Wake-up times: When traveling west, expect your child to wake up in the very early hours of the morning. So if they usually wake up at 7am expect that they will be up by 4am. Try to keep children in their bed with a book, an iPad or a toy until a “reasonable” hour, and be flexible. You will most likely be waking up earlier too!

In a few days, wake times should normalize as long as you don’t respond to the too-early calls of the day in the first few days.

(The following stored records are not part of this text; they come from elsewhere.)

/-- Settles O24: a word that selects no row is illegal, and an illegal word answers E_ILLEGAL. -/
theorem illegalWordAnswersIllegal : Obligations.IllegalWordAnswersIllegal := by
  unfold Obligations.IllegalWordAnswersIllegal
  intro s rq rest hp hnone
  obtain ⟨e, hd⟩ := (decode_illegal_iff rq.cmd).mpr hnone
  exact Machine.step_of_illegal hp hd

end Sys2Proof
end

section
/-!
Proofs: a word with a reserved bit set is rejected (30_encoding.md rule R70).
-/

namespace Sys2Proof

/-- A mask inside a field that is zero selects nothing of the word. -/
theorem and_mask_eq_zero_of_field {w mask : BitVec 32} {i n : Nat}
    (hmask : ∀ j < 32, mask.getLsbD j = true → i ≤ j ∧ j < i + n) (hfield : w.extractLsb' i n = 0) : w &&& mask = 0 := by
  apply BitVec.eq_of_getLsbD_eq
  intro j hj
  cases hm : mask.getLsbD j with
  | false => simp [hm]
  | true =>
    obtain ⟨hij, hjn⟩ := hmask j hj hm
    have hbit : (w.extractLsb' i n).getLsbD (j - i) = false := by simp [hfield]
    rw [BitVec.getLsbD_extractLsb', decide_eq_true (show j - i < n by omega), Bool.true_and, Nat.add_sub_cancel' hij] at hbit
    simp [hbit]

/-- A word that masks to something in the bits that format G reserves fails format G's check (R63). -/
theorem reservedClearG_eq_false {w : BitVec 32} (h : w &&& 0x0000FF00 ≠ 0) : reservedClearG w = false :=
  beq_eq_false_iff_ne.mpr fun hfield => h (and_mask_eq_zero_of_field (by decide) hfield)

/-- A word whose opcode is GFMUL's is decoded by format G (R66). -/
theorem decode_of_gfmul_opcode {w : BitVec 32} (h : opcField w = 0x20) : decode w = decodeG w .gfmul := by
  unfold decode
  rw [h]
  rfl

/-- The word of GFMUL (R63, R66). -/
theorem decode_formatG_gfmul (a b : BitVec 8) : decode (formatG b a 0x20) = .command (.gfmul a b) := by
  rw [decode_of_gfmul_opcode (opcField_formatG b a 0x20), decodeG, reservedClearG_formatG, aField_formatG, bField_formatG]
  rfl

/-- A word that the decoder rejects for a reserved bit answers E_ILLEGAL when the host presents it (R69, R70). -/
theorem Machine.rejectedForReservedBit_of_decode {w : BitVec 32} (h : decode w = .illegal .reservedBit) :
    RejectedForReservedBit w :=
  ⟨h, fun _ _ _ _ hp => step_of_illegal hp h⟩

end Sys2Proof
end

section
/-!
Proofs: the field product is additive in each operand, so that a law of products need only be checked on single bits
(40_gf_multiply.md rules R80 to R82), and O6 and O43 from it.
-/

namespace Sys2Proof.Machine

/-! ## Bits of a byte -/

/-- The low `n + 1` bits are the low `n` bits and bit `n`. -/
theorem setWidth_setWidth_succ_eq_xor {w : Nat} (x : BitVec w) (n : Nat) :
    (x.setWidth (n + 1)).setWidth w = (x.setWidth n).setWidth w ^^^ (if x.getLsbD n then BitVec.twoPow w n else 0) := by
  apply BitVec.eq_of_getLsbD_eq
  intro i hi
  obtain hlt | rfl | hgt := Nat.lt_trichotomy i n
  · cases x.getLsbD n <;> simp [hi, hlt, Nat.lt_succ_of_lt hlt, hlt.ne]
  · cases hx : x.getLsbD i <;> simp_all
  · cases x.getLsbD n <;> simp [hi, show ¬ i < n + 1 by omega, hgt.le, hgt.ne']

/-- Every byte is an exclusive-or of single bits. -/
theorem Byte.xor_induction {motive : Byte → Prop} (zero : motive 0)
    (xor : ∀ x y, motive x → motive y → motive (x ^^^ y)) (bit : ∀ i : Fin 8, motive (BitVec.twoPow 8 i)) (b : Byte) :
    motive b := by
  have hlow (n : Nat) (hn : n ≤ 8) : motive ((b.setWidth n).setWidth 8) := by
    induction n with
    | zero => simpa [BitVec.of_length_zero] using zero
    | succ n ih =>
      rw [setWidth_setWidth_succ_eq_xor]
      refine xor _ _ (ih (by omega)) ?_
      split
      · exact bit ⟨n, hn⟩
      · exact zero
  simpa using hlow 8 le_rfl

/-! ## Additivity -/

theorem gfMulLoop_xor_right (n : Nat) (a b c : Byte) :
    gfMulLoop n 0 a (b ^^^ c) = gfMulLoop n 0 a b ^^^ gfMulLoop n 0 a c := by
  induction n generalizing a b c with
  | zero => exact (BitVec.xor_self).symm
  | succ n ih =>
    rw [gfMulLoop_succ, gfMulLoop_succ, gfMulLoop_succ, BitVec.ushiftRight_xor_distrib, ih, xor_xor_xor_comm, BitVec.getLsbD_xor]
    cases b.getLsbD 0 <;> cases c.getLsbD 0 <;> simp

theorem gfMulLoop_xor_left (n : Nat) (a b c : Byte) :
    gfMulLoop n 0 (a ^^^ b) c = gfMulLoop n 0 a c ^^^ gfMulLoop n 0 b c := by
  induction n generalizing a b c with
  | zero => exact (BitVec.xor_self).symm
  | succ n ih =>
    rw [gfMulLoop_succ, gfMulLoop_succ, gfMulLoop_succ, xtime_xor, ih, xor_xor_xor_comm]
    cases c.getLsbD 0 <;> simp

/-- The product distributes over exclusive-or in its second operand (R81). -/
theorem gfMul_xor (a b c : Byte) : gfMul a (b ^^^ c) = gfMul a b ^^^ gfMul a c := gfMulLoop_xor_right 8 a b c

/-- The product distributes over exclusive-or in its first operand (R81). -/
theorem xor_gfMul (a b c : Byte) : gfMul (a ^^^ b) c = gfMul a c ^^^ gfMul b c := gfMulLoop_xor_left 8 a b c

/-! ## Zero, one, two and the order of the operands -/

/-- Once the multiplier is used up, the passes that remain add nothing. -/
theorem gfMulLoop_zero_right (n : Nat) (a : Byte) : gfMulLoop n 0 a 0 = 0 := by
  induction n generalizing a with
  | zero => rfl
  | succ n ih =>
    rw [gfMulLoop_succ, show (0 : Byte) >>> 1 = 0 from rfl, ih]
    exact BitVec.xor_zero

theorem gfMul_zero (a : Byte) : gfMul a 0 = 0 := gfMulLoop_zero_right 8 a
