/-- Settles O19: the result is the operand's sign extension, and a long result is the whole register. -/
theorem signExtendCompletes : Obligations.SignExtendCompletes := by
  intro r s
  have hword : Completes (.extW r) s _ := completes_putD (sz := .word) rfl
  have hlong : Completes (.extL r) s _ := completes_putD (sz := .long) rfl
  rw [State.writeLowD_long] at hlong
  exact ⟨⟨(s.lowD .byte r).signExtend 16, BitVec.toInt_signExtend_of_le (by decide), hword⟩,
    ⟨(s.lowD .word r).signExtend 32, BitVec.toInt_signExtend_of_le (by decide), hlong⟩⟩

end Sys2Proof.Proofs
end

section
/-! SUPPORT. Words multiplied and divided as numbers (42_mul_div.md R160, R162, R164, R165): a product has 32 bits, and
where the quotient fits its word the remainder does too. -/

namespace Sys2Proof.Machine

/-! ### Products -/

/-- The product of MULU. -/
def unsignedProduct (m d : Word) : Long := BitVec.ofNat 32 (m.toNat * d.toNat)

/-- The product of MULS. -/
def signedProduct (m d : Word) : Long := BitVec.ofInt 32 (m.toInt * d.toInt)

theorem toNat_unsignedProduct (m d : Word) : (unsignedProduct m d).toNat = m.toNat * d.toNat :=
  Nat.mod_eq_of_lt (Nat.mul_lt_mul'' (c := 2 ^ 16) (d := 2 ^ 16) m.isLt d.isLt)

theorem toInt_signedProduct (m d : Word) : (signedProduct m d).toInt = m.toInt * d.toInt := by
  have hlo := BitVec.le_toInt_mul_toInt (x := m) (y := d)
  have hhi := BitVec.toInt_mul_toInt_le (x := m) (y := d)
  exact BitVec.toInt_ofInt_eq_self (by decide) (by omega) (by omega)

/-! ### Unsigned quotients and remainders -/

section Unsigned

variable {m : Word} {d : Long}

/-- The quotient of DIVU. -/
def unsignedQuotient (m : Word) (d : Long) : Word := BitVec.ofNat 16 (d.toNat / m.toNat)

/-- The remainder of DIVU. -/
def unsignedRemainder (m : Word) (d : Long) : Word := BitVec.ofNat 16 (d.toNat % m.toNat)

theorem word_toNat_pos (hm : m ≠ 0) : 0 < m.toNat :=
  Nat.pos_of_ne_zero fun h => hm (BitVec.eq_of_toNat_eq h)

/-- The quotient has 16 bits exactly where the upper word of the dividend is below the divisor. -/
theorem unsigned_fits_iff (hm : m ≠ 0) : d.toNat / m.toNat ≤ 0xFFFF ↔ (d.extractLsb' 16 16).toNat < m.toNat := by
  have hhigh : (d.extractLsb' 16 16).toNat = d.toNat / 65536 := by
    rw [Laws.toNat_extractLsb'_eq]
    omega
  calc d.toNat / m.toNat ≤ 0xFFFF
      ↔ d.toNat / m.toNat < 65536 := Nat.lt_succ_iff.symm
    _ ↔ d.toNat < 65536 * m.toNat := Nat.div_lt_iff_lt_mul (word_toNat_pos hm)
    _ ↔ d.toNat / 65536 < m.toNat := by rw [Nat.div_lt_iff_lt_mul (by decide), Nat.mul_comm]
    _ ↔ (d.extractLsb' 16 16).toNat < m.toNat := by rw [hhigh]

theorem toNat_unsignedQuotient (hfits : d.toNat / m.toNat ≤ 0xFFFF) :
    (unsignedQuotient m d).toNat = d.toNat / m.toNat :=
  Nat.mod_eq_of_lt (Nat.lt_succ_of_le hfits)

theorem toNat_unsignedRemainder (hm : m ≠ 0) : (unsignedRemainder m d).toNat = d.toNat % m.toNat :=
  Nat.mod_eq_of_lt ((Nat.mod_lt _ (word_toNat_pos hm)).trans m.isLt)

theorem unsignedQuotient_eq_zero_iff (hfits : d.toNat / m.toNat ≤ 0xFFFF) :
    ((d.toNat / m.toNat : Nat) : Int) = 0 ↔ unsignedQuotient m d = 0 := by
  rw [Int.natCast_eq_zero, BitVec.toNat_eq, toNat_unsignedQuotient hfits]
  rfl

/-- The dividend is quotient times divisor plus remainder (R164). -/
theorem unsigned_dividend (hm : m ≠ 0) (hfits : d.toNat / m.toNat ≤ 0xFFFF) :
    d.toNat = (unsignedQuotient m d).toNat * m.toNat + (unsignedRemainder m d).toNat := by
  rw [toNat_unsignedQuotient hfits, toNat_unsignedRemainder hm, Nat.div_add_mod']

theorem unsignedRemainder_lt (hm : m ≠ 0) : (unsignedRemainder m d).toNat < m.toNat := by
  rw [toNat_unsignedRemainder hm]
  exact Nat.mod_lt _ (word_toNat_pos hm)

end Unsigned

/-! ### Signed quotients and remainders -/

section Signed

variable {m : Word} {d : Long} {q : Int}

/-- The quotient of DIVS, rounded toward zero. -/
def signedQuotient (m : Word) (d : Long) : Word := BitVec.ofInt 16 (d.toInt.tdiv m.toInt)

/-- The remainder of DIVS. -/
def signedRemainder (m : Word) (d : Long) : Word := BitVec.ofInt 16 (d.toInt.tmod m.toInt)

/-- DIVS's test of the quotient is the range of a signed word (00_scope.md R13). -/
theorem signed_fits_eq (q : Int) : (decide (-32768 ≤ q) && decide (q ≤ 32767)) = !outOfRange 16 q := by
  rw [Bool.eq_iff_iff]
  simp only [outOfRange, Bool.and_eq_true, decide_eq_true_eq, Bool.not_eq_true', Bool.or_eq_false_iff,
    decide_eq_false_iff_not]
  omega

theorem sub_tdiv_mul (a b : Int) : a - a.tdiv b * b = a.tmod b := by
  rw [Int.tmod_def, Int.mul_comm]
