-- ==== Sys2Proof/Machine/Core.lean ====
section
/-! DEFINITION. The machine as the host runs it. -/

def Sys2Proof.core : Host.Core := { State := Sys2Proof.Machine.State, Fault := Sys2Proof.Machine.Fault, Refusal := Sys2Proof.Machine.Refusal, step := Sys2Proof.Machine.step, reset := Sys2Proof.Machine.State.reset }
end

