/-- No host store reaches the frame in `TXF`: the buffers it writes end below the window of `TXF` (R42, R55). -/
@[simp] theorem hostStore_txFrame (off : Offset) (v : Word) (s : State) : (hostStore off v s).txFrame = s.txFrame := by
  obtain ⟨_, _, _, _, _, _, _, _, m, h, hm⟩ := hostStore_frame off v s
  rw [h]
  change m.bytes txfRegion.base s.txfLen.toNat = s.txFrame
  rcases hm with rfl | ⟨base, bs, rfl, hin⟩
  · rfl
  · refine bytes_write_apart _ _ _ _ _ (.inr ?_)
    simp only [txfRegion]
    omega

@[simp] theorem resetBlock_state (s : State) : (resetBlock s).state = .idle := rfl

@[simp] theorem settleStep_state (s : State) : (settleStep s).state = .idle := rfl

theorem chunkNeed_le (s : State) : chunkNeed s ≤ 1024 := Nat.min_le_left _ _

/-! ### Frames (R84, R92) -/

/-- `f` is a payload and its CRC: what `FramesSound` says of a frame, through the model's `frameOf` (R65). -/
def IsFrame (f : List Byte) : Prop := ∃ payload, f = frameOf payload

/-- Frames stay sound where the link is asked to write frames only and a handshake in progress has a frame in `TXF`. -/
theorem framesSound_of_logged {s t : State} (hs : FramesSound s) {more : List LinkEvent}
    (hlink : t.env.link = s.env.link ++ more) (hmore : ∀ f ok, LinkEvent.write f ok ∈ more → IsFrame f)
    (htxf : inHandshake t = true → IsFrame t.txFrame) : FramesSound t where
  inTxf := htxf
  written f ok hf := by
    rw [hlink] at hf
    rcases List.mem_append.1 hf with hold | hnew
    · exact hs.written f ok hold
    · exact hmore f ok hnew

/-- Frames stay sound where nothing is asked of the link. -/
theorem framesSound_of_quiet {s t : State} (hs : FramesSound s) (hlink : t.env.link = s.env.link)
    (htxf : inHandshake t = true → IsFrame t.txFrame) : FramesSound t :=
  framesSound_of_logged hs (more := []) (by simpa using hlink) (by simp) htxf

/-- A build puts a frame in `TXF` (R84). -/
theorem framesSound_build {s u : State} (hs : FramesSound s) (hlink : u.env.link = s.env.link) {p : List Byte}
    (hp : p.length ≤ 1027) (c : FrameClass) (op : Byte) : FramesSound (build p c op u) :=
  framesSound_of_quiet hs hlink fun _ => ⟨p, build_txFrame p c op u hp⟩

theorem framesSound_buildTail {s u : State} (hs : FramesSound s) (hlink : u.env.link = s.env.link) :
    FramesSound (buildTail u) := by
  rw [buildTail_eq]
  exact framesSound_build (u := { u with xphase := .tail }) hs hlink (by simp) _ _

/-- The continuation of a handshake ends it or builds the tail frame (R97). -/
theorem framesSound_success {s : State} (hs : FramesSound s) : FramesSound (success s) := by
  rcases success_cases s with ⟨_, h⟩ | ⟨_, _, h⟩ | ⟨_, _, h⟩ | ⟨_, _, h⟩ | ⟨_, _, h⟩ | ⟨_, h⟩ <;> rw [h]
  · exact framesSound_of_quiet hs rfl (by simp [inHandshake])
  · exact framesSound_of_quiet hs rfl (by simp [inHandshake])
  · exact framesSound_buildTail hs rfl
  · exact framesSound_of_quiet hs rfl (by simp [inHandshake])
  · exact framesSound_buildTail hs rfl
  · exact framesSound_of_logged hs (more := [_]) rfl (by simp) (by simp [inHandshake])

theorem framesSound_flushStep (ok : Bool) {s : State} (hs : FramesSound s) (hstate : s.state = .flush) :
    FramesSound (flushStep ok s) := by
  have htxf : IsFrame s.txFrame := hs.inTxf (by simp [inHandshake, hstate])
  cases ok <;> exact framesSound_of_logged hs (more := [_]) rfl (by simp) fun _ => htxf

Nap times: Try to stick to a nap schedule as much as possible. When going west, your child will probably be tuckered out earlier than usual during the day, but still try to keep usual nap time. If your child usually takes an afternoon nap at 1pm, then she will be tired as early as 10am the first day or so. Do everything possible to keep them going until as close to 1pm as possible. If you need to put your child down at around 10.30-11.30am the first day, go ahead, but then push for another 30-45 minutes later the next day. Within three days your child’s routine should normalize. Also, don’t allow for a long nap, which is tempting after a particularly long trip, to ensure a reasonable bedtime.


Julie Mallon is a qualified and certified IPMI Sleep Consultant, working with Nurture to Sleep and Babies and Beyond.